--- DATASET EXCERPTS Enclosed Below ---

theorem badMsg_sound (hs : Sound s₀ s) {j : Fin 6} {m : Msg} : Sound s₀ (badMsg s j m) := by
  unfold badMsg
  try dsimp only
  repeat' first
    | with_reducible assumption
    | (with_reducible first | apply modPort_sound | apply refuseWrite_sound | apply refuseMsg_sound)
    | fail_if_no_progress with_reducible refine Sound.set ?_ rfl rfl rfl rfl rfl rfl rfl
    | split

theorem landWrite_sound (hs : Sound s₀ s) {p : Fin 4} {j : Fin 6} {m : Msg} {bs : List Byte} :
    Sound s₀ (landWrite s p j m bs) := by
  unfold landWrite
  try dsimp only
  repeat' first
    | with_reducible assumption
    | (with_reducible first
        | apply refuseWrite_sound | apply memWrite_sound | apply modPort_sound | apply touch_sound)
    | fail_if_no_progress with_reducible refine Sound.set ?_ rfl rfl rfl rfl rfl rfl rfl
    | split

theorem doWriteDataReceived_sound (hs : Sound s₀ s) {j : Fin 6} : Sound s₀ (doWriteDataReceived j s) := by
  unfold doWriteDataReceived
  try dsimp only
  repeat' first
    | with_reducible assumption
    | (with_reducible first
        | apply popMsg_sound | apply refuseWrite_sound | apply badMsg_sound | apply bumpIv_sound
        | apply landWrite_sound)
    | split

theorem confirmWrite_sound (hs : Sound s₀ s) {p : Fin 4} {j : Fin 6} {m : Msg} {bs : List Byte} :
    Sound s₀ (confirmWrite s p j m bs) := by
  unfold confirmWrite
  try dsimp only
  repeat' first
    | with_reducible assumption
    | (with_reducible first
        | apply refused_sound | apply modPort_sound | apply sendSealed_sound | apply signal_sound)
    | fail_if_no_progress with_reducible refine Sound.set ?_ rfl rfl rfl rfl rfl rfl rfl
    | split

theorem endRemote_sound (hs : Sound s₀ s) {p : Fin 4} {id : Word} {st : Status} : Sound s₀ (endRemote s p id st) := by
  unfold endRemote
  try dsimp only
  repeat' first
    | with_reducible assumption
    | (with_reducible first
        | apply modPolder_sound | apply endCmd_sound | apply countAdd_sound | apply failCmd_sound)
    | fail_if_no_progress with_reducible refine Sound.set ?_ rfl rfl rfl rfl rfl rfl rfl
    | split

theorem doWriteDoneReceived_sound (hs : Sound s₀ s) {j : Fin 6} : Sound s₀ (doWriteDoneReceived j s) := by
  unfold doWriteDoneReceived
  try dsimp only
  repeat' first
    | with_reducible assumption
    | (with_reducible first
        | apply popMsg_sound | apply refuseWrite_sound | apply badMsg_sound | apply bumpIv_sound
        | apply endRemote_sound | apply confirmWrite_sound)
    | split

theorem doCollectiveDataReceived_sound (hs : Sound s₀ s) {j : Fin 6} : Sound s₀ (doCollectiveDataReceived j s) := by
  unfold doCollectiveDataReceived
  try dsimp only
  repeat' first
    | with_reducible assumption
    | (with_reducible first
        | apply popMsg_sound | apply refuseMsg_sound | apply badMsg_sound | apply bumpIv_sound)
    | (refine takeCollective_sound ?_ (by assumption))
    | split

theorem returnCredit_sound (hs : Sound s₀ s) {j : Fin 6} : Sound s₀ (returnCredit s j) := by
  unfold returnCredit
  try dsimp only
  repeat' first
    | with_reducible assumption
    | (with_reducible first | apply modPort_sound)
    | fail_if_no_progress with_reducible refine Sound.set ?_ rfl rfl rfl rfl rfl rfl rfl
    | split

theorem arriveToken_sound (hs : Sound s₀ s) {j : Fin 6} {t : Token} : Sound s₀ (arriveToken s j t) := by
  unfold arriveToken
  try dsimp only
  repeat' first
    | with_reducible assumption
    | (with_reducible first | apply takeArrival_sound)
    | split

theorem releaseToken_sound (hs : Sound s₀ s) {j : Fin 6} {t : Token} : Sound s₀ (releaseToken s j t) := by
  unfold releaseToken
  try dsimp only
  repeat' first
    | with_reducible assumption
    | (with_reducible first | apply takeRelease_sound)
    | split

theorem faultToken_sound (hs : Sound s₀ s) {j : Fin 6} {t : Token} : Sound s₀ (faultToken s j t) := by
  unfold faultToken
  try dsimp only
  repeat' first
    | with_reducible assumption
    | (with_reducible first
        | apply modPort_sound | apply sendToken_sound | apply abandonAttempts_sound | apply foldl_sound)
    | fail_if_no_progress with_reducible refine Sound.set ?_ rfl rfl rfl rfl rfl rfl rfl
    | intro s x hx
    | intro s hx
    | split

theorem creditToken_sound (hs : Sound s₀ s) {j : Fin 6} {t : Token} : Sound s₀ (creditToken s j t) := by
  unfold creditToken
  try dsimp only
  repeat' first
    | with_reducible assumption
    | (with_reducible first | apply modPort_sound)
    | fail_if_no_progress with_reducible refine Sound.set ?_ rfl rfl rfl rfl rfl rfl rfl
    | split

theorem onLevee_sound (hs : Sound s₀ s) {j : Fin 6} {t : Token} {typ : Byte} {act : State → State} (hact : ∀ s,
     Sound s₀ s → Sound s₀ (act s)) :
    Sound s₀ (onLevee s j t typ act) := by
  unfold onLevee
  repeat' first
    | with_reducible assumption
    | (with_reducible first | apply returnCredit_sound)
    | apply hact
    | intro s hx
    | split

theorem doLeveeArriveReceived_sound (hs : Sound s₀ s) {j : Fin 6} {t : Token} :
    Sound s₀ (doLeveeArriveReceived j t s) := by
  unfold doLeveeArriveReceived
  try dsimp only
  repeat' first
    | with_reducible assumption
    | (with_reducible first | apply onLevee_sound | apply arriveToken_sound)
    | intro s hx

theorem doLeveeReleaseReceived_sound (hs : Sound s₀ s) {j : Fin 6} {t : Token} :
    Sound s₀ (doLeveeReleaseReceived j t s) := by
  unfold doLeveeReleaseReceived
  try dsimp only
  repeat' first
    | with_reducible assumption
    | (with_reducible first | apply onLevee_sound | apply releaseToken_sound)
    | intro s hx

theorem doFaultTokenReceived_sound (hs : Sound s₀ s) {j : Fin 6} {t : Token} :
    Sound s₀ (doFaultTokenReceived j t s) := by
  unfold doFaultTokenReceived
  try dsimp only
  repeat' first
    | with_reducible assumption
    | (with_reducible first | apply onLevee_sound | apply faultToken_sound)
    | intro s hx

theorem doCreditTokenReceived_sound (hs : Sound s₀ s) {j : Fin 6} {t : Token} :
    Sound s₀ (doCreditTokenReceived j t s) := by
  unfold doCreditTokenReceived
  repeat' first
    | with_reducible assumption
    | (with_reducible first | apply creditToken_sound)
    | split

theorem fallbackToken_sound (hs : Sound s₀ s) {j : Fin 6} {t : Token} : Sound s₀ (fallbackToken s j t) := by
  unfold fallbackToken
  repeat' first
    | with_reducible assumption
    | (with_reducible first
        | apply arriveToken_sound | apply releaseToken_sound | apply faultToken_sound
        | apply creditToken_sound)
    | split

theorem refused_sound (hs : Sound s₀ s) {j : Fin 6} {id : Word} {kind : Nat} : Sound s₀ (refused s j id kind) := by
  unfold refused
  try dsimp only
  repeat' first
    | with_reducible assumption
    | (with_reducible first | apply endRemote_sound | apply failCmd_sound)
    | split

theorem manage_sound (hs : Sound s₀ s) {j : Fin 6} {m : Msg} : Sound s₀ (manage s j m) := by
  unfold manage
  try dsimp only
  repeat' first
    | with_reducible assumption
    | (with_reducible first
        | apply fallbackToken_sound | apply modPort_sound | apply refused_sound | apply settleSwitches_sound)
    | fail_if_no_progress with_reducible refine Sound.set ?_ rfl rfl rfl rfl rfl rfl rfl
    | split

theorem doManagementMessageReceived_sound (hs : Sound s₀ s) {j : Fin 6} :
    Sound s₀ (doManagementMessageReceived j s) := by
  unfold doManagementMessageReceived
  try dsimp only
  repeat' first
    | with_reducible assumption
    | (with_reducible first | apply manage_sound | apply popMsg_sound)
    | split

theorem binFallback_sound (hs : Sound s₀ s) {m : Fin 32} {bin : Nat} {repair : Nat} :
    Sound s₀ (binFallback s m bin repair) := by
  unfold binFallback
  repeat' first
    | with_reducible assumption
    | (with_reducible first | apply spareUsedEvent_sound)

theorem retireSite_sound (hs : Sound s₀ s) {m : Fin 32} {repair : Nat} : Sound s₀ (retireSite s m repair) := by
  unfold retireSite
  try dsimp only
  repeat' first
    | with_reducible assumption
    | (with_reducible first | apply makeRemaps_sound)

theorem trainSite_sound (hs : Sound s₀ s) {m : Fin 32} {b : Nat} : Sound s₀ (trainSite s m b) := by
  unfold trainSite
  try dsimp only
  repeat' first
    | with_reducible assumption
    | (with_reducible first | apply nextDraw_sound | apply modSite_sound)
    | fail_if_no_progress with_reducible refine Sound.set ?_ rfl rfl rfl rfl rfl rfl rfl

theorem settleSite_sound (hs : Sound s₀ s) {m : Fin 32} {bin : Option Nat} {repair : Nat} :
    Sound s₀ (settleSite s m bin repair) := by
  unfold settleSite
  try dsimp only
  repeat' first
    | with_reducible assumption
    | (with_reducible first
        | apply trainSite_sound | apply binFallback_sound | apply retireSite_sound | apply modSite_sound)
    | fail_if_no_progress with_reducible refine Sound.set ?_ rfl rfl rfl rfl rfl rfl rfl
    | split

theorem doSiteTrainingDone_sound (hs : Sound s₀ s) {m : Fin 32} {good : Bool} :
    Sound s₀ (doSiteTrainingDone m good s) := by
  unfold doSiteTrainingDone
  try dsimp only
  repeat' first
    | with_reducible assumption
    | (with_reducible first | apply settleSite_sound | apply modSite_sound)
    | fail_if_no_progress with_reducible refine Sound.set ?_ rfl rfl rfl rfl rfl rfl rfl
    | split

theorem doRefresh_sound (hs : Sound s₀ s) {m : Fin 32} {ch : Fin 32} : Sound s₀ (doRefresh m ch s) := by
  unfold doRefresh
  try dsimp only
  repeat' first
    | with_reducible assumption
    | (with_reducible first | apply modSite_sound)
    | fail_if_no_progress with_reducible refine Sound.set ?_ rfl rfl rfl rfl rfl rfl rfl
    | split

theorem doZqCalibration_sound (hs : Sound s₀ s) {m : Fin 32} : Sound s₀ (doZqCalibration m s) := by
  unfold doZqCalibration
  try dsimp only
  repeat' first
    | with_reducible assumption
    | (with_reducible first | apply modSite_sound)
    | fail_if_no_progress with_reducible refine Sound.set ?_ rfl rfl rfl rfl rfl rfl rfl
    | split

theorem doWckDriftTrack_sound (hs : Sound s₀ s) {m : Fin 32} : Sound s₀ (doWckDriftTrack m s) := by
  unfold doWckDriftTrack
  try dsimp only
  repeat' first
    | with_reducible assumption
    | (with_reducible first | apply modSite_sound)
    | fail_if_no_progress with_reducible refine Sound.set ?_ rfl rfl rfl rfl rfl rfl rfl
    | split

theorem doChannelPowerDown_sound (hs : Sound s₀ s) {m : Fin 32} {ch : Fin 32} :
    Sound s₀ (doChannelPowerDown m ch s) := by
  unfold doChannelPowerDown
  try dsimp only
  repeat' first
    | with_reducible assumption
    | (with_reducible first | apply modSite_sound)
    | fail_if_no_progress with_reducible refine Sound.set ?_ rfl rfl rfl rfl rfl rfl rfl
    | split

theorem doSiteSelfRefresh_sound (hs : Sound s₀ s) {m : Fin 32} : Sound s₀ (doSiteSelfRefresh m s) := by
  unfold doSiteSelfRefresh
  try dsimp only
  repeat' first
    | with_reducible assumption
    | (with_reducible first | apply modSite_sound)
    | fail_if_no_progress with_reducible refine Sound.set ?_ rfl rfl rfl rfl rfl rfl rfl
    | split

theorem settleSleep_sound (hs : Sound s₀ s) : Sound s₀ (settleSleep s) := by
  unfold settleSleep
  try dsimp only
  repeat' first
    | with_reducible assumption
    | fail_if_no_progress with_reducible refine Sound.set ?_ rfl rfl rfl rfl rfl rfl rfl

theorem doScrub_sound (hs : Sound s₀ s) {a : Nat} {syms : Nat} : Sound s₀ (doScrub a syms s) := by
  unfold doScrub
  repeat' first
    | with_reducible assumption
    | (with_reducible first | apply correctedError_sound | apply uncorrectable_sound)
    | split

theorem doImbalanceWindow_sound (hs : Sound s₀ s) {p : Fin 4} : Sound s₀ (doImbalanceWindow p s) := by
  unfold doImbalanceWindow
  try dsimp only
  repeat' first
    | with_reducible assumption
    | (with_reducible first | apply polderEvent_sound | apply modPolder_sound)
    | fail_if_no_progress with_reducible refine Sound.set ?_ rfl rfl rfl rfl rfl rfl rfl
    | split

theorem runImage_sound (h : Sound s₀ s) : Sound s₀ (runImage s) := by
  refine h.trans ⟨rfl, ?_, fun i => ⟨i.mem, i.undef, i.hostMem, i.p0, i.events⟩⟩
  simp only [runImage]
  split
  · next hr =>
    simp only [Bool.and_eq_true, decide_eq_true_eq] at hr
    exact ⟨rfl, rfl, rfl, rfl, rfl, rfl, List.prefix_rfl, Nat.le_of_lt hr.2, .inl rfl⟩
  · exact .refl _

theorem applySlot_sound (hs : Sound s₀ s) : Sound s₀ (applySlot s) := by
  unfold applySlot
  try dsimp only
  repeat' first
    | with_reducible assumption
    | fail_if_no_progress with_reducible refine Sound.set ?_ rfl rfl rfl rfl rfl rfl rfl
    | split

theorem rewriteSlot_sound (hs : Sound s₀ s) : Sound s₀ (rewriteSlot s) := by
  unfold rewriteSlot
  try dsimp only
  repeat' first
    | with_reducible assumption
    | fail_if_no_progress with_reducible refine Sound.set ?_ rfl rfl rfl rfl rfl rfl rfl
    | split

theorem defaultSlot_sound (hs : Sound s₀ s) : Sound s₀ (defaultSlot s) := by
  unfold defaultSlot
  try dsimp only
  repeat' first
    | with_reducible assumption
    | (with_reducible first | apply rewriteSlot_sound)
    | fail_if_no_progress with_reducible refine Sound.set ?_ rfl rfl rfl rfl rfl rfl rfl
    | split

theorem refinePlan_sound (hs : Sound s₀ s) : Sound s₀ (refinePlan s) := by
  unfold refinePlan
  try dsimp only
  repeat' first
    | with_reducible assumption
    | (with_reducible first | apply nextDraw_sound)
    | fail_if_no_progress with_reducible refine Sound.set ?_ rfl rfl rfl rfl rfl rfl rfl

theorem doConfigSlotRewrite_sound (hs : Sound s₀ s) : Sound s₀ (doConfigSlotRewrite s) := by
  unfold doConfigSlotRewrite
  repeat' first
    | with_reducible assumption
    | (with_reducible first | apply rewriteSlot_sound | apply refinePlan_sound)
    | split

theorem unpowered_sound (h : Sound s₀ s) : Sound s₀ (unpowered s) :=
  h.trans ⟨rfl, .refl _, fun i =>
    { mem := reset_mem_wf.1, undef := reset_undef_wf, hostMem := i.hostMem,
      p0 := fun c => by
        have : (Vector.replicate 256 Cluster.reset).get c = Cluster.reset := by simp [Vector.get_eq_getElem]
        simp only [ve, cluster, unpowered, State.reset, this]; exact Ve.reset_p0
      events := fun f => by
        have : (Vector.replicate 5 Func.reset).get f = Func.reset := by simp [Vector.get_eq_getElem]
        simp only [func, unpowered, State.reset, this]; decide }⟩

--- End of Enclosed DATASET EXCERPTS ---

> _EXERCISE_:
Copy the records above exactly, from the first line through the line containing "theorem landWrite_sound (hs", and include nothing else.

> _WRITTEN ANSWER_:
theorem badMsg_sound (hs : Sound s₀ s) {j : Fin 6} {m : Msg} : Sound s₀ (badMsg s j m) := by
  unfold badMsg
  try dsimp only
  repeat' first
    | with_reducible assumption
    | (with_reducible first | apply modPort_sound | apply refuseWrite_sound | apply refuseMsg_sound)
    | fail_if_no_progress with_reducible refine Sound.set ?_ rfl rfl rfl rfl rfl rfl rfl
    | split

theorem landWrite_sound (hs : Sound s₀ s) {p : Fin 4} {j : Fin 6} {m : Msg} {bs : List Byte} :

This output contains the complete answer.